II. Indecisiveness in the face of overwhelming victory
- If Stockfish detects a mate-in-𝑘 (e.g., 3 or 5) it outputs 𝑘 and not a centipawn score.
- Mapped all such outputs to the maximal value bin (i.e., a win percentage of 100%)
- This can lead to the agent playing somewhat randomly, rather than committing to one plan that finishes the game quickly
- The authors made the model to check whether the predicted scores for all top five moves lie above a win percentage of 99% and double-check this condition with Stockfish, and if so, use Stockfish’s top move (out of these) to have consistency in strategy across timesteps
5.1. Limitations
- Model does not completely close the gap between Stockfish 16.

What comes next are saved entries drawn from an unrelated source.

/-! ### setMem -/

@[simp] theorem State.setMem_v (m : Memory) : (s.setMem m).v = s.v := rfl
@[simp] theorem State.setMem_idx (m : Memory) : (s.setMem m).idx = s.idx := rfl
@[simp] theorem State.setMem_pc (m : Memory) : (s.setMem m).pc = s.pc := rfl
@[simp] theorem State.setMem_dt (m : Memory) : (s.setMem m).dt = s.dt := rfl
@[simp] theorem State.setMem_st (m : Memory) : (s.setMem m).st = s.st := rfl
@[simp] theorem State.setMem_stack (m : Memory) : (s.setMem m).stack = s.stack := rfl
@[simp] theorem State.setMem_fb (m : Memory) : (s.setMem m).fb = s.fb := rfl
@[simp] theorem State.setMem_mem (m : Memory) : (s.setMem m).mem = m := rfl
@[simp] theorem State.setMem_fault (m : Memory) : (s.setMem m).fault = s.fault := rfl
@[simp] theorem State.setMem_params (m : Memory) : (s.setMem m).params = s.params := rfl
@[simp] theorem State.setMem_key (m : Memory) : (s.setMem m).key = s.key := rfl
@[simp] theorem State.setMem_rnd (m : Memory) : (s.setMem m).rnd = s.rnd := rfl
@[simp] theorem State.setMem_ops (m : Memory) : (s.setMem m).ops = s.ops := rfl
@[simp] theorem State.setMem_inputNo (m : Memory) : (s.setMem m).inputNo = s.inputNo := rfl
@[simp] theorem State.setMem_reply (m : Memory) : (s.setMem m).reply = s.reply := rfl
@[simp] theorem State.setMem_readV (m : Memory) (i : Nibble) : (s.setMem m).readV i = s.readV i := rfl
@[simp] theorem State.setMem_memByte (m : Memory) (a : Nat) : (s.setMem m).memByte a = m.read a := rfl
@[simp] theorem State.setMem_cell (m : Memory) (i : Fin 32) (j : Fin 64) : (s.setMem m).cell i j = s.cell i j := rfl

/-! ### writeV -/

@[simp] theorem State.writeV_v (x : Nibble) (b : Byte) : (s.writeV x b).v = s.v.set x.toNat b x.isLt := rfl
@[simp] theorem State.writeV_idx (x : Nibble) (b : Byte) : (s.writeV x b).idx = s.idx := rfl
@[simp] theorem State.writeV_pc (x : Nibble) (b : Byte) : (s.writeV x b).pc = s.pc := rfl
@[simp] theorem State.writeV_dt (x : Nibble) (b : Byte) : (s.writeV x b).dt = s.dt := rfl
@[simp] theorem State.writeV_st (x : Nibble) (b : Byte) : (s.writeV x b).st = s.st := rfl
@[simp] theorem State.writeV_stack (x : Nibble) (b : Byte) : (s.writeV x b).stack = s.stack := rfl
@[simp] theorem State.writeV_fb (x : Nibble) (b : Byte) : (s.writeV x b).fb = s.fb := rfl
@[simp] theorem State.writeV_mem (x : Nibble) (b : Byte) : (s.writeV x b).mem = s.mem := rfl
@[simp] theorem State.writeV_fault (x : Nibble) (b : Byte) : (s.writeV x b).fault = s.fault := rfl
@[simp] theorem State.writeV_params (x : Nibble) (b : Byte) : (s.writeV x b).params = s.params := rfl
@[simp] theorem State.writeV_key (x : Nibble) (b : Byte) : (s.writeV x b).key = s.key := rfl
@[simp] theorem State.writeV_rnd (x : Nibble) (b : Byte) : (s.writeV x b).rnd = s.rnd := rfl
@[simp] theorem State.writeV_ops (x : Nibble) (b : Byte) : (s.writeV x b).ops = s.ops := rfl
@[simp] theorem State.writeV_inputNo (x : Nibble) (b : Byte) : (s.writeV x b).inputNo = s.inputNo := rfl
@[simp] theorem State.writeV_reply (x : Nibble) (b : Byte) : (s.writeV x b).reply = s.reply := rfl
@[simp] theorem State.writeV_memByte (x : Nibble) (b : Byte) (a : Nat) : (s.writeV x b).memByte a = s.memByte a := rfl
@[simp] theorem State.writeV_cell (x : Nibble) (b : Byte) (i : Fin 32) (j : Fin 64) : (s.writeV x b).cell i j = s.cell i j := rfl

/-! ### setIdx -/

@[simp] theorem State.setIdx_v (w : Word) : (s.setIdx w).v = s.v := rfl
@[simp] theorem State.setIdx_idx (w : Word) : (s.setIdx w).idx = w := rfl
@[simp] theorem State.setIdx_pc (w : Word) : (s.setIdx w).pc = s.pc := rfl
@[simp] theorem State.setIdx_dt (w : Word) : (s.setIdx w).dt = s.dt := rfl
@[simp] theorem State.setIdx_st (w : Word) : (s.setIdx w).st = s.st := rfl
@[simp] theorem State.setIdx_stack (w : Word) : (s.setIdx w).stack = s.stack := rfl
@[simp] theorem State.setIdx_fb (w : Word) : (s.setIdx w).fb = s.fb := rfl
@[simp] theorem State.setIdx_mem (w : Word) : (s.setIdx w).mem = s.mem := rfl
@[simp] theorem State.setIdx_fault (w : Word) : (s.setIdx w).fault = s.fault := rfl
@[simp] theorem State.setIdx_params (w : Word) : (s.setIdx w).params = s.params := rfl
@[simp] theorem State.setIdx_key (w : Word) : (s.setIdx w).key = s.key := rfl
@[simp] theorem State.setIdx_rnd (w : Word) : (s.setIdx w).rnd = s.rnd := rfl
@[simp] theorem State.setIdx_ops (w : Word) : (s.setIdx w).ops = s.ops := rfl
@[simp] theorem State.setIdx_inputNo (w : Word) : (s.setIdx w).inputNo = s.inputNo := rfl
@[simp] theorem State.setIdx_reply (w : Word) : (s.setIdx w).reply = s.reply := rfl
@[simp] theorem State.setIdx_readV (w : Word) (i : Nibble) : (s.setIdx w).readV i = s.readV i := rfl
@[simp] theorem State.setIdx_memByte (w : Word) (a : Nat) : (s.setIdx w).memByte a = s.memByte a := rfl
@[simp] theorem State.setIdx_cell (w : Word) (i : Fin 32) (j : Fin 64) : (s.setIdx w).cell i j = s.cell i j := rfl

/-! ### goto -/

@[simp] theorem State.goto_v (w : Word) : (s.goto w).v = s.v := rfl
@[simp] theorem State.goto_idx (w : Word) : (s.goto w).idx = s.idx := rfl
@[simp] theorem State.goto_pc (w : Word) : (s.goto w).pc = w := rfl
@[simp] theorem State.goto_dt (w : Word) : (s.goto w).dt = s.dt := rfl
@[simp] theorem State.goto_st (w : Word) : (s.goto w).st = s.st := rfl
@[simp] theorem State.goto_stack (w : Word) : (s.goto w).stack = s.stack := rfl
@[simp] theorem State.goto_fb (w : Word) : (s.goto w).fb = s.fb := rfl
@[simp] theorem State.goto_mem (w : Word) : (s.goto w).mem = s.mem := rfl
@[simp] theorem State.goto_fault (w : Word) : (s.goto w).fault = s.fault := rfl
@[simp] theorem State.goto_params (w : Word) : (s.goto w).params = s.params := rfl
@[simp] theorem State.goto_key (w : Word) : (s.goto w).key = s.key := rfl
@[simp] theorem State.goto_rnd (w : Word) : (s.goto w).rnd = s.rnd := rfl
@[simp] theorem State.goto_ops (w : Word) : (s.goto w).ops = s.ops := rfl
@[simp] theorem State.goto_inputNo (w : Word) : (s.goto w).inputNo = s.inputNo := rfl
@[simp] theorem State.goto_reply (w : Word) : (s.goto w).reply = s.reply := rfl
@[simp] theorem State.goto_readV (w : Word) (i : Nibble) : (s.goto w).readV i = s.readV i := rfl
@[simp] theorem State.goto_memByte (w : Word) (a : Nat) : (s.goto w).memByte a = s.memByte a := rfl
@[simp] theorem State.goto_cell (w : Word) (i : Fin 32) (j : Fin 64) : (s.goto w).cell i j = s.cell i j := rfl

- Fundamental issue related to current-state based prediction
- State-value predictor uses kind of 1 step search for finding all possible subsequent states that are reachable. => cannot say 'search-free'
6. Conclusions
- It is possible to distill an approxi- mation of Stockfish 16 into a feed-forward transformer via standard supervised training
- Implies a paradigm-shift away from viewing large transformers as “mere” statistical pattern recognizers to viewing them as a powerful technique for general algorithm approximation.